OSError – When the data is corrupted or invalid and cannot be loaded.
TypeError – When the loaded pickle isn’t recognized as a Konfuzio AI model.
- Returns
Extraction AI model.
- classmethod merge_horizontal(res_dict: Dict, doc_text: str) Dict
Merge contiguous spans with same predicted label.
See more details at https://dev.konfuzio.com/sdk/explanations.html#horizontal-merge
- property pkl_file_path: str
Generate a path for a resulting pickle file.
- property pkl_name: str
Generate a name for the pickle file.
- property project
Get RFExtractionAI Project.
- property temp_pkl_file_path: str
Generate a path for temporary pickle file.
Random Forest Extraction AI¶
- class konfuzio_sdk.trainer.information_extraction.RFExtractionAI(n_nearest: int = 2, first_word: bool = True, n_estimators: int = 100, max_depth: int = 100, no_label_limit: Optional[Union[int, float]] = None, n_nearest_across_lines: bool = False, use_separate_labels: bool = True, category: Optional[konfuzio_sdk.data.Category] = None, tokenizer=None, *args, **kwargs)

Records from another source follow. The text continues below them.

-- ==== Sys2Proof/Tests/Slice0.lean ====
section
/-! SUPPORT. The model's own tests: the refusals of WellFormed; the encodings and the refusals of Decode; the vectors of
95_test_vectors, at most two for each form; the assembler; and for each obligation with hypotheses a theorem
`test_meets_<Obligation>` that shows states and operands meeting them. Expected results are the spec's. -/

open Sys2Proof Sys2Proof.Machine Sys2Proof.Claims

namespace Sys2Proof.Tests

/-! ### Helpers -/

/-- The start state of 95_test_vectors section 0: the text at 0x1000, `DATA_MAP` 0x2000 to 0x7FFF, with some registers,
`OV` and some data bytes. -/
def before (text : List Byte) (regs : List (RegNum × Word)) (ov : Bool) (data : List (Nat × List Byte)) : State :=
  let s := { State.reset with
    ov := ov
    mem := data.foldl (fun m x => m.writeBytes x.1 x.2) []
    launch := { progBase := 0x1000, prog := text, dataMap := [{ base := 0x2000, size := 0x6000 }] } }
  regs.foldl (fun s x => writeReg s x.1 x.2) s

/-- The same with another `DATA_MAP`. -/
def withData (base size : Nat) (s : State) : State :=
  { s with launch := { s.launch with dataMap := [{ base := base, size := size }] } }

/-- The same with another `NREGS`. -/
def withNregs (n : Nat) (s : State) : State := { s with params := { s.params with nregs := n } }

/-- The same under `BYTE_ORDER` big. -/
def bigEndian (s : State) : State := { s with params := { s.params with byteOrder := .big } }

/-- The same under other parameters. -/
def under (p : Params) (s : State) : State := { s with params := p }

/-- The reference parameters with another `NREGS`. -/
def registers (n : Nat) : Params := { Config.reference with nregs := n }

/-- The reference parameters with `BYTE_ORDER` big. -/
def bigReference : Params := { Config.reference with byteOrder := .big }

/-- The reference parameters with data accesses at any address. -/
def anyAlignment : Params := { Config.reference with misaligned := .perform }

/-- The reference parameters with an Offset of 16 bits. -/
def shortOffset : Params := { Config.reference with offLen := 16 }

/-- Parameters with another `ENC_LAYOUT` and `LEN`: rn, rd, specifier, opcode in this order; every form 12 bytes long,
rn1 in byte 4 and the operand field in the last four bytes; `IALIGN` 4. -/
def otherLayout : Params :=
  { Config.reference with
    ialign := 4
    layout := {
      opcode := 3
      spec := 2
      forms := List.replicate 50 { length := 12, rd := 1, rn := 0, rn1 := 4, operand := 8 } } }

/-- Running at `pc`, with these registers, this `OV` and these data bytes. -/
def after (pc : Addr) (regs : List (RegNum × Word)) (ov : Option Bool) (data : List (Nat × List Byte)) (t : State) :
    Bool :=
  t.status == .running && t.pc == pc && regs.all (fun x => readReg t x.1 == x.2) && ov.all (t.ov == ·) &&
    data.all fun x => (List.range x.2.length).all fun k => some (t.mem.read (x.1 + k)) == x.2[k]?

/-- Faulted with `f`, `pc` and the rest as in `s`; of the registers the first four are looked at. -/
def faults (s : State) (f : Fault) (t : State) : Bool :=
  t.status == .faulted f && t.pc == s.pc && t.ov == s.ov && t.mem == s.mem &&
    [0, 1, 2, 3].all fun r => readReg t r == readReg s r

/-- After `n` steps, all of them to a next state, `check` holds. -/
def runs (n : Nat) (s : State) (check : State → Bool) : Bool :=
  match stateAfter n s with
  | some t => check t
  | none => false

/-! ### WellFormed: what each check refuses -/

/-- 10_state R22: a used register number of `NREGS` or more, in each of the fields rd, rn, rn1; V-DEC-16 completes. An
Offset that does not fit `OFFLEN`, and one that does (30_encoding R85). -/
theorem test_instr_wf :
    (Instr.addImm 16 5).wf (registers 16) = false ∧ (Instr.addImm 16 5).wf (registers 17) = true ∧
      (Instr.be 1 17 0).wf (registers 16) = false ∧
      (Instr.loadPairRel 1 3 32 0x30).wf (registers 16) = false ∧ Instr.nop.wf (registers 4) = true ∧
      (Instr.loadLowRel 1 3 0x10000).wf shortOffset = false ∧ (Instr.loadLowRel 1 3 0xFFFF).wf shortOffset = true ∧
      (Instr.loadLowAbs 1 0x10000).wf shortOffset = true := by decide

/-- 20_memory R56: `PROG_BASE` odd, a length that is odd, `PROG_END` of 2^32; a text that ends at 2^32 - 2 is good. -/
theorem test_launch_wf :
    ({ progBase := 0x1001, prog := [], dataMap := [] } : Launch).wf 2 = false ∧
      ({ progBase := 0x1000, prog := [0], dataMap := [] } : Launch).wf 2 = false ∧
      ({ progBase := 0xFFFFFFFC, prog := [0, 0, 0, 0], dataMap := [] } : Launch).wf 2 = false ∧
      ({ progBase := 0xFFFFFFFC, prog := [0, 0], dataMap := [] } : Launch).wf 2 = true := by decide

/-- 10_state R21: 4 ≤ `NREGS` ≤ 256. -/
theorem test_params_wf :
    { Config.reference with nregs := 3 }.wf = false ∧ { Config.reference with nregs := 257 }.wf = false ∧
      { Config.reference with nregs := 4 }.wf = true ∧ Config.reference.wf = true := by decide
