-- ==== Sys2Proof/Machine/State.lean ====
section
/-! DEFINITION. The machine's state (R10, R22), the faults a cycle can report (R210), and the state after reset (R28). -/

namespace Sys2Proof.Machine

/-- A fault of a cycle, with the information R210 records. TAKEN, never a stop: by `State.raise` an instruction that raises
one leaves every item of state as it was and reports it as the cycle's `result` (R86, R219), and the machine goes on (R88).
`LoadError` is not among them: it is never the result of a cycle (R215). -/
inductive Fault where
  /-- Raised by CALL when `sp` = 16 (R211). Safe: reported as the spec reports it. -/
  | stackOverflow
  /-- Raised by RET when `sp` = 0 (R212). Safe: reported as the spec reports it. -/
  | stackUnderflow
  /-- Raised by the decode of a word that matches no instruction, with the word (R213). Safe: reported as the spec reports it. -/
  | unknownOpcode (w : Word)
  /-- Raised by the fetch, DRW, BCD, STM and LDM for an access above 0xFFF, with the lowest such address (R45, R214).
  Safe: reported as the spec reports it. -/
  | addressOutOfRange (addr : Nat)
  /-- Raised by SKP and SKNP when `V[X]` > 15, with that value (R197, R216). Safe: reported as the spec reports it. -/
  | keyIndexOutOfRange (value : Byte)
  deriving DecidableEq, Repr

/-- Why an instruction has no meaning. Every instruction has one, so no arm answers with this. -/
inductive Refusal where
  /-- Raised by an arm of exec that has no meaning yet; none is left. Safe: the machine stops where the hardware goes on. -/
  | notModelled (mnemonic : String)
  deriving DecidableEq, Repr

/-- The `result` output of a cycle (R81): `Ok` or one fault. -/
inductive CycleResult where
  | ok
  | fault (f : Fault)
  deriving DecidableEq, Repr

/-- The cycle driver's mode (R23): running, or waiting for a key that goes to register `t`. -/
inductive Mode where
  | running
  | awaitingKey (t : RegId)
  deriving DecidableEq, Repr

/-- Memory: (address, byte) pairs, addresses strictly rising, no pair equal to what an unlisted address reads as
(`Memory.wf`, Machine/Memory.lean; R40). -/
abbrev Memory := List Host.Cell

/-- The framebuffer: 32 rows of 64 pixels, row `y` at index `y`, column `x` its bit `x` (R20). -/
abbrev Framebuffer := Vector (BitVec 64) 32

/-- The state of one machine instance (R10, R22), and after it the inputs and outputs of a cycle (R26, R81), which are the
model's own fields. -/
structure State where
  /-- Memory, 4096 bytes (R40). -/
  mem : Memory
  /-- The byte registers `V[0]`..`V[15]`; `V[15]` is the flag register (R11, R12). -/
  v : Vector Byte 16
  /-- The index register `I` (R13). -/
  index : Word
  /-- The program counter (R14). -/
  pc : Word
  /-- The call stack's slots (R15). -/
  stack : Vector Word 16
  /-- The stack pointer, 0 to 16 (R16). -/
  sp : Fin 17
  /-- The delay timer (R17). -/
  delay : Byte
  /-- The sound timer (R18). -/
  sound : Byte
  /-- The timer accumulator (R19). -/
  acc : Time
  /-- The framebuffer (R20). -/
  fb : Framebuffer
  /-- The display's dirty flag (R21). -/
  dirty : Bool
  /-- The cycle driver's mode (R23). -/
  mode : Mode
  /-- The 16 key states, written by the host's key events only (R22, R226). -/
  keys : Vector Bool 16
  /-- MODEL's own: the elapsed time of the present cycle, an input (R81; log 4). -/
  elapsed : Time
  /-- MODEL's own: the random draw of the present cycle, an input (R81, R132; log 3). -/
  rnd : Byte
  /-- MODEL's own: the `result` output of the latest cycle (R81, R219; log 6). -/
  result : CycleResult
  /-- MODEL's own: the `tone` output of the latest cycle (R81, R224; log 6). -/
  tone : Bool
  /-- MODEL's own: inputs of coming cycles that are settled, oldest first; with none the next inputs are free (log 5). -/
  feed : List CycleInput
  /-- MODEL's own: how many cycles have begun, which numbers the free inputs (log 5). -/
  cycles : Nat
  deriving DecidableEq, Repr

/-- The state after reset (R28, R250). Memory lists nothing: an unlisted address reads as its reset content (R41, R42). The
last six fields are the model's own (logs 3 to 6). -/
def State.reset : State where
  mem := []
  v := Vector.replicate 16 0
  index := 0
  pc := 0x200
  stack := Vector.replicate 16 0
  sp := 0
  delay := 0
  sound := 0
  acc := Time.zero
  fb := Vector.replicate 32 0
  dirty := false
  mode := .running
  keys := Vector.replicate 16 false
  elapsed := Time.zero
  rnd := 0
  result := .ok
  tone := false
  feed := []
  cycles := 0

end Sys2Proof.Machine
end

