-- ==== Sys2Proof/Machine/IndexMemory.lean ====
section
/-! DEFINITION. Index register and memory instructions (43_index_memory.md). `I` is never changed by an access (R150). -/

namespace Sys2Proof.Machine

/-- `ANNN` LDX (R151): `I <- NNN`. -/
def execLdx (nnn : Addr12) (s : State) : Host.Outcome State Fault Refusal :=
  .next (s.setIndex (target nnn)).advance

/-- `FX1E` ADDX (R152): `I <- (I + V[X]) mod 65536`, no flag, no fault. -/
def execAddx (x : RegId) (s : State) : Host.Outcome State Fault Refusal :=
  .next (s.setIndex (s.indexPlus x)).advance

/-- `FX29` FONT (R153): `I <- V[X] * 5`. -/
def execFont (x : RegId) (s : State) : Host.Outcome State Fault Refusal :=
  .next (s.setIndex (s.glyphAddr x)).advance

/-- `FX33` BCD (R154): the decimal digits of `V[X]` at `I`, `I + 1`, `I + 2`. -/
def execBcd (x : RegId) (s : State) : Host.Outcome State Fault Refusal :=
  match s.writeBlock s.dataAddr (decimalDigits (s.reg x)) with
  | .error f => .next (s.raise f)
  | .ok t => .next t.advance

/-- `FX55` STM (R155): `V[0]`..`V[X]` at `I`..`I + X`. -/
def execStm (x : RegId) (s : State) : Host.Outcome State Fault Refusal :=
  match s.writeBlock s.dataAddr (s.regsUpTo x) with
  | .error f => .next (s.raise f)
  | .ok t => .next t.advance

/-- `FX65` LDM (R156): `V[0]`..`V[X]` from `I`..`I + X`. -/
def execLdm (x : RegId) (s : State) : Host.Outcome State Fault Refusal :=
  match s.readBlock s.dataAddr (x.toNat + 1) with
  | .error f => .next (s.raise f)
  | .ok bytes => .next (s.setRegs 0 bytes).advance

end Sys2Proof.Machine
end

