-- ==== Sys2Proof/Machine/Step.lean ====
section
/-! DEFINITION. One step of the machine: the next cycle's inputs are taken, then the cycle runs (R80, R81). -/

namespace Sys2Proof.Machine

/-- One invocation of the cycle driver (R80). -/
def step (s : State) : Host.Outcome State Fault Refusal := cycle s.deliver

/-- `s` with the instruction of the table word `w` placed where `step` fetches next; bits at and above `nbits` are 0. -/
def State.withFetchWord (s : State) (nbits w : Nat) : State := s.placeWord (BitVec.ofNat 16 (w % 2 ^ nbits))

end Sys2Proof.Machine
end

Encode visual and textual features to extract text regions.
Fit an extraction pipeline to extract linked Annotations.
Both Label and Label Set classifiers are using a RandomForestClassifier from scikit-learn to run in a low memory and single CPU environment. A random forest classifier is a group of decision trees classifiers, see: https://scikit-learn.org/stable/modules/generated/sklearn.ensemble.RandomForestClassifier.html
The parameters of this class allow to select the Tokenizer, to configure the Label and Label Set classifiers and to select the type of features used by the Label and Label Set classifiers.
They are divided in: - tokenizer selection - parametrization of the Label classifier - parametrization of the Label Set classifier - features for the Label classifier - features for the Label Set classifier
By default, the text of the Documents is split into smaller chunks of text based on whitespaces (‘WhitespaceTokenizer’). That means that all words present in the text will be shown to the AI. It is possible to define if the splitting of the text into smaller chunks should be done based on regexes learned from the Spans of the Annotations of the Category (‘tokenizer_regex’) or if to use a model from Spacy library for German language (‘tokenizer_spacy’). Another option is to use a pre-defined list of tokenizers based on regexes (‘tokenizer_regex_list’) and, on top of the pre-defined list, to create tokenizers that match what is missed by those (‘tokenizer_regex_combination’).
Some parameters of the scikit-learn RandomForestClassifier used for the Label and/or Label Set classifier can be set directly in Konfuzio Server (‘label_n_estimators’, ‘label_max_depth’, ‘label_class_weight’, ‘label_random_state’, ‘label_set_n_estimators’, ‘label_set_max_depth’).
Features are measurable pieces of data of the Annotation. By default, a combination of features is used that includes features built from the text of the Annotation (‘string_features’), features built from the position of the Annotation in the Document (‘spatial_features’) and features from the Spans created by a WhitespaceTokenizer on the left or on the right of the Annotation (‘n_nearest_left’, ‘n_nearest_right’, ‘n_nearest_across_lines). It is possible to exclude any of them (‘spatial_features’, ‘string_features’, ‘n_nearest_left’, ‘n_nearest_right’) or to specify the number of Spans created by a WhitespaceTokenizer to consider (‘n_nearest_left’, ‘n_nearest_right’).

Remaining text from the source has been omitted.